- **REQUIREMENT**
The lines from the top of the records below through the one containing "st n).rpr = e.rpr" are to be transcribed exactly, and nothing else is to be added.

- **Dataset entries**
^^^^
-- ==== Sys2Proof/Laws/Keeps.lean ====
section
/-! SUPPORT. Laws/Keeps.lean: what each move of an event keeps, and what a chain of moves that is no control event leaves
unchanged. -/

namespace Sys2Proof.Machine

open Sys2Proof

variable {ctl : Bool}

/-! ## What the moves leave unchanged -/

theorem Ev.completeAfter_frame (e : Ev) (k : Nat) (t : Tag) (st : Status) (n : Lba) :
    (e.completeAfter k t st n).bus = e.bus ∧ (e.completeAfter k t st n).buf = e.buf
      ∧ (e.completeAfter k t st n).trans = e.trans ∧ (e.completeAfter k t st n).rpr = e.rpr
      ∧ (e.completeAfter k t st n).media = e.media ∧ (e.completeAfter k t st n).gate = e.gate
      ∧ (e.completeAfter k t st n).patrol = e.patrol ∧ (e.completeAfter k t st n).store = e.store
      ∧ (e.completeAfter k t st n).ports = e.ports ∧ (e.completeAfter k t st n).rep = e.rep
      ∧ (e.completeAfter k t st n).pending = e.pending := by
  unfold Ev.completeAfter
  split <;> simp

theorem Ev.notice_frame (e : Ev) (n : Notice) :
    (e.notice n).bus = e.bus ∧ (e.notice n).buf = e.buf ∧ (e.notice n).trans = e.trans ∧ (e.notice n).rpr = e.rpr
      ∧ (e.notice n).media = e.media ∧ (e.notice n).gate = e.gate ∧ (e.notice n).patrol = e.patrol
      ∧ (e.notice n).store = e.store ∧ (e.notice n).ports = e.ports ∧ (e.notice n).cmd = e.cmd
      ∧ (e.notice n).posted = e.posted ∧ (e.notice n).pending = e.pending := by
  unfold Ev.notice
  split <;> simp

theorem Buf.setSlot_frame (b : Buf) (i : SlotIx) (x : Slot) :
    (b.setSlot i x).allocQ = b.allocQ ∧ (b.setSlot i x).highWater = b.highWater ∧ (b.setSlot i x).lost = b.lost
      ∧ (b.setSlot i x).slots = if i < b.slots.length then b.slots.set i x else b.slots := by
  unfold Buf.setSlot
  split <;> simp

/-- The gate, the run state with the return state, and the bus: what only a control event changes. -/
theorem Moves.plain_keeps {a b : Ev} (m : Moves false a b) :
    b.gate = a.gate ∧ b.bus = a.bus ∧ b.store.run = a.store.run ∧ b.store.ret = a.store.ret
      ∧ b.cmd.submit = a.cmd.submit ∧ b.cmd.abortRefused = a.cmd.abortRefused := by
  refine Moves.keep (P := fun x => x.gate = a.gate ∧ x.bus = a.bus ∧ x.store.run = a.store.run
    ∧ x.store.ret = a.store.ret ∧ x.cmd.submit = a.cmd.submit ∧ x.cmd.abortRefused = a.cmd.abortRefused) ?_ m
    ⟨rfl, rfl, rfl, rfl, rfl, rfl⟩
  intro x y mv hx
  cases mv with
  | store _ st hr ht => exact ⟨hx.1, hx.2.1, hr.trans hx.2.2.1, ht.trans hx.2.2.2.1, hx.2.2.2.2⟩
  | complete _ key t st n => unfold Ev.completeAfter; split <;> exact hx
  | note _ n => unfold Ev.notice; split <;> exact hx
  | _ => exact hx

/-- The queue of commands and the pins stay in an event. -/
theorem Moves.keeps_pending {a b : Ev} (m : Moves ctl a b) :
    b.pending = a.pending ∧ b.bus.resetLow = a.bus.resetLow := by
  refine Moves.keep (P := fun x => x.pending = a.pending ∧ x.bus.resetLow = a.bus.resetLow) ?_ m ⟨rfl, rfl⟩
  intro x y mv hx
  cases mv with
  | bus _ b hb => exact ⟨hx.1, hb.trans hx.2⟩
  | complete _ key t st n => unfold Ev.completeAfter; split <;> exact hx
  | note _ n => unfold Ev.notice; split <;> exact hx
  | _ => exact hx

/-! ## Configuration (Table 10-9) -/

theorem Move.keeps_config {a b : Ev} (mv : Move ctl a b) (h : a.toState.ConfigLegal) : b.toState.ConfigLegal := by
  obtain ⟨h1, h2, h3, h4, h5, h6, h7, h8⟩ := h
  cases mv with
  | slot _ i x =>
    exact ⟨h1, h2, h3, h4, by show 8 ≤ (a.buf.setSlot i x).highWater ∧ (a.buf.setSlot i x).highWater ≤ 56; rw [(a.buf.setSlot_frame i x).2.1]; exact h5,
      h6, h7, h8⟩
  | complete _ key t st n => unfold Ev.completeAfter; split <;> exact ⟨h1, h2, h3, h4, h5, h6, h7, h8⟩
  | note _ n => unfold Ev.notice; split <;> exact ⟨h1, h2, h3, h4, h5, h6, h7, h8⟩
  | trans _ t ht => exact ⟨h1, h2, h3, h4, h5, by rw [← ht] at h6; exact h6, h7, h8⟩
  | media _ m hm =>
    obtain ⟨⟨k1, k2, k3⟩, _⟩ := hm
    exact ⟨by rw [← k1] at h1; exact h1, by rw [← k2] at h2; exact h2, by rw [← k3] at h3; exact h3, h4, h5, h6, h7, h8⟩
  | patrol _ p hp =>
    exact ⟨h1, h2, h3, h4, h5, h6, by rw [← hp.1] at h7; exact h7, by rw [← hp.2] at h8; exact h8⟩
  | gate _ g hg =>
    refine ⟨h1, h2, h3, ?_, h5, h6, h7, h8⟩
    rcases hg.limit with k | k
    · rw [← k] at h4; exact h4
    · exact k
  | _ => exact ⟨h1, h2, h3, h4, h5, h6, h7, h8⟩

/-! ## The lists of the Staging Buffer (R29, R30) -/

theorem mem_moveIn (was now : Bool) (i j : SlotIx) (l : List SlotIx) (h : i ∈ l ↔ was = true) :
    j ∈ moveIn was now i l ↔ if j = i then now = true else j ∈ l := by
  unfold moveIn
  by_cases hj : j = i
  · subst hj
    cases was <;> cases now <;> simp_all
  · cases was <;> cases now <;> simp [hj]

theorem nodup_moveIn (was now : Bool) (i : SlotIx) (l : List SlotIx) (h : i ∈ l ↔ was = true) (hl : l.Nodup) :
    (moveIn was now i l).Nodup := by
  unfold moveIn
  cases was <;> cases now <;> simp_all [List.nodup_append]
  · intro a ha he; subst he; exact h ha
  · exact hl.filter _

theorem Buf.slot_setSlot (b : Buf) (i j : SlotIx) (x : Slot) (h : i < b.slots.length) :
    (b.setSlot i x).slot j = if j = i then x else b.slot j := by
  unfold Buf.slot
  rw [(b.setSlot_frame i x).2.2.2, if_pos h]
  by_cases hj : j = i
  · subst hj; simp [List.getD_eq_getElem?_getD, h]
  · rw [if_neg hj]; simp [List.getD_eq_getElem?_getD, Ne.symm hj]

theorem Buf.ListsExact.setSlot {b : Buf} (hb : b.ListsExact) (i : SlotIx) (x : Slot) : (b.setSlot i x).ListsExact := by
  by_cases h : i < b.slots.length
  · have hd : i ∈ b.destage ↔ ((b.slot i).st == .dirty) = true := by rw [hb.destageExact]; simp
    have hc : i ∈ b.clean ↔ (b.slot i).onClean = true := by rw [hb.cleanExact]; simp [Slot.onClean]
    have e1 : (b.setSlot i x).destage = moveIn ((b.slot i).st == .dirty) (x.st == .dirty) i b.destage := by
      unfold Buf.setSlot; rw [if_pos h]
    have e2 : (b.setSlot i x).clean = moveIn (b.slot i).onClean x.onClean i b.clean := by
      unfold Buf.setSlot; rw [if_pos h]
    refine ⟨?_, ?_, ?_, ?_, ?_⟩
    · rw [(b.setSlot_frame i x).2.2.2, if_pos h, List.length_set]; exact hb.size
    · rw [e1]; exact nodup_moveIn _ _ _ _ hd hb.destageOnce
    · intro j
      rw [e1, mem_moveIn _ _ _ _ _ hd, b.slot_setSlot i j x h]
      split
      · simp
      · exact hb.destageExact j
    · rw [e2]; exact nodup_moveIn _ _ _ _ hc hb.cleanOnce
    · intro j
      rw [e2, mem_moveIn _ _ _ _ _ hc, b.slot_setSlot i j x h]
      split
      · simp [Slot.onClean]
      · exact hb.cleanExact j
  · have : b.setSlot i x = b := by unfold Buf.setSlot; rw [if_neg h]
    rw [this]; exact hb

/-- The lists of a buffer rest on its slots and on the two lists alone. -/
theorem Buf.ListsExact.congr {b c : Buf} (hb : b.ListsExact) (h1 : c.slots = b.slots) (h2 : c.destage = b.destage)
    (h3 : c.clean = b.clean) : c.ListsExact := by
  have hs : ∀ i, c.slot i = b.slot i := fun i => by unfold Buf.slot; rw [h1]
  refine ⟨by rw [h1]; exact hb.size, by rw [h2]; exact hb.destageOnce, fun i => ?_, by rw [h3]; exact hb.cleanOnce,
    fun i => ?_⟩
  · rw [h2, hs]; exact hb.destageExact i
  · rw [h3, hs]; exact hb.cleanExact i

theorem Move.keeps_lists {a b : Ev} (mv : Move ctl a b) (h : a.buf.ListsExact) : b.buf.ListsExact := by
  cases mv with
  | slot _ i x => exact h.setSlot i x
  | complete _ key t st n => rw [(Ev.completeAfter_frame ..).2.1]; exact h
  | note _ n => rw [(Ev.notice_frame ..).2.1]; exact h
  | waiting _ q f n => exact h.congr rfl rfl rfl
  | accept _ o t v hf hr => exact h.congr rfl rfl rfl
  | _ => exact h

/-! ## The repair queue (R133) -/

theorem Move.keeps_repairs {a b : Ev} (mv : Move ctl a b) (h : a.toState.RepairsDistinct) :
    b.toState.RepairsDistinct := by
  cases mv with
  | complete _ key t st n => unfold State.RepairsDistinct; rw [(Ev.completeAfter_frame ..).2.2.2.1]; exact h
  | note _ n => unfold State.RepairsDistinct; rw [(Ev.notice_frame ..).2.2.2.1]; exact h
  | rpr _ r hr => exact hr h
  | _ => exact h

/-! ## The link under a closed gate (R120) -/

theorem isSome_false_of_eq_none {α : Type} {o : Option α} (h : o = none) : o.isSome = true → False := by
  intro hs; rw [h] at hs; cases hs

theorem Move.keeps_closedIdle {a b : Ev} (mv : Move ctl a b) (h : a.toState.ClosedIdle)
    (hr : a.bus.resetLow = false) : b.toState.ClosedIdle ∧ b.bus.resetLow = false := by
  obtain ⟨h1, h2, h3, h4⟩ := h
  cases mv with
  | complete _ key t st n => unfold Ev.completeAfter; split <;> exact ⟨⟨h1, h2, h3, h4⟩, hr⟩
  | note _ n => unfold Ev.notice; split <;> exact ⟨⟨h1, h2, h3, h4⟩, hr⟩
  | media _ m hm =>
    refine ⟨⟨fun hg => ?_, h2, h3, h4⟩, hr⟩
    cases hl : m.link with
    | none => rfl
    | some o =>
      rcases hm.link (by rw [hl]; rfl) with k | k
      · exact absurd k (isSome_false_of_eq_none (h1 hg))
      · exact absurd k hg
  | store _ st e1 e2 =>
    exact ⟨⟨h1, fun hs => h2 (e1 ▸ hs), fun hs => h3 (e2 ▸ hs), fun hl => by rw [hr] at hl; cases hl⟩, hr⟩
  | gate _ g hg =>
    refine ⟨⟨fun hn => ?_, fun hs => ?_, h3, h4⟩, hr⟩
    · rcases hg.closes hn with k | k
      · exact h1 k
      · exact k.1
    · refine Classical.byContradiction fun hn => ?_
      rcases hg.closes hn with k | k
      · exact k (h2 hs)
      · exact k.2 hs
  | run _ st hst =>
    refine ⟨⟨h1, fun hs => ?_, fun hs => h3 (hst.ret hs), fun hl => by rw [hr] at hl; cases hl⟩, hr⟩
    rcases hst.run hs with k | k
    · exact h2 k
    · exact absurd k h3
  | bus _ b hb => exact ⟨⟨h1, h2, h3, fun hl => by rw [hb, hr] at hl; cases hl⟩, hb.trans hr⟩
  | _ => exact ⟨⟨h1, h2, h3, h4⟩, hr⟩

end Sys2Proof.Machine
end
^^^^
- **RESULT BELOW**
-- ==== Sys2Proof/Laws/Keeps.lean ====
section
/-! SUPPORT. Laws/Keeps.lean: what each move of an event keeps, and what a chain of moves that is no control event leaves
unchanged. -/

namespace Sys2Proof.Machine

open Sys2Proof

variable {ctl : Bool}

/-! ## What the moves leave unchanged -/

theorem Ev.completeAfter_frame (e : Ev) (k : Nat) (t : Tag) (st : Status) (n : Lba) :
    (e.completeAfter k t st n).bus = e.bus ∧ (e.completeAfter k t st n).buf = e.buf
      ∧ (e.completeAfter k t st n).trans = e.trans ∧ (e.completeAfter k t st n).rpr = e.rpr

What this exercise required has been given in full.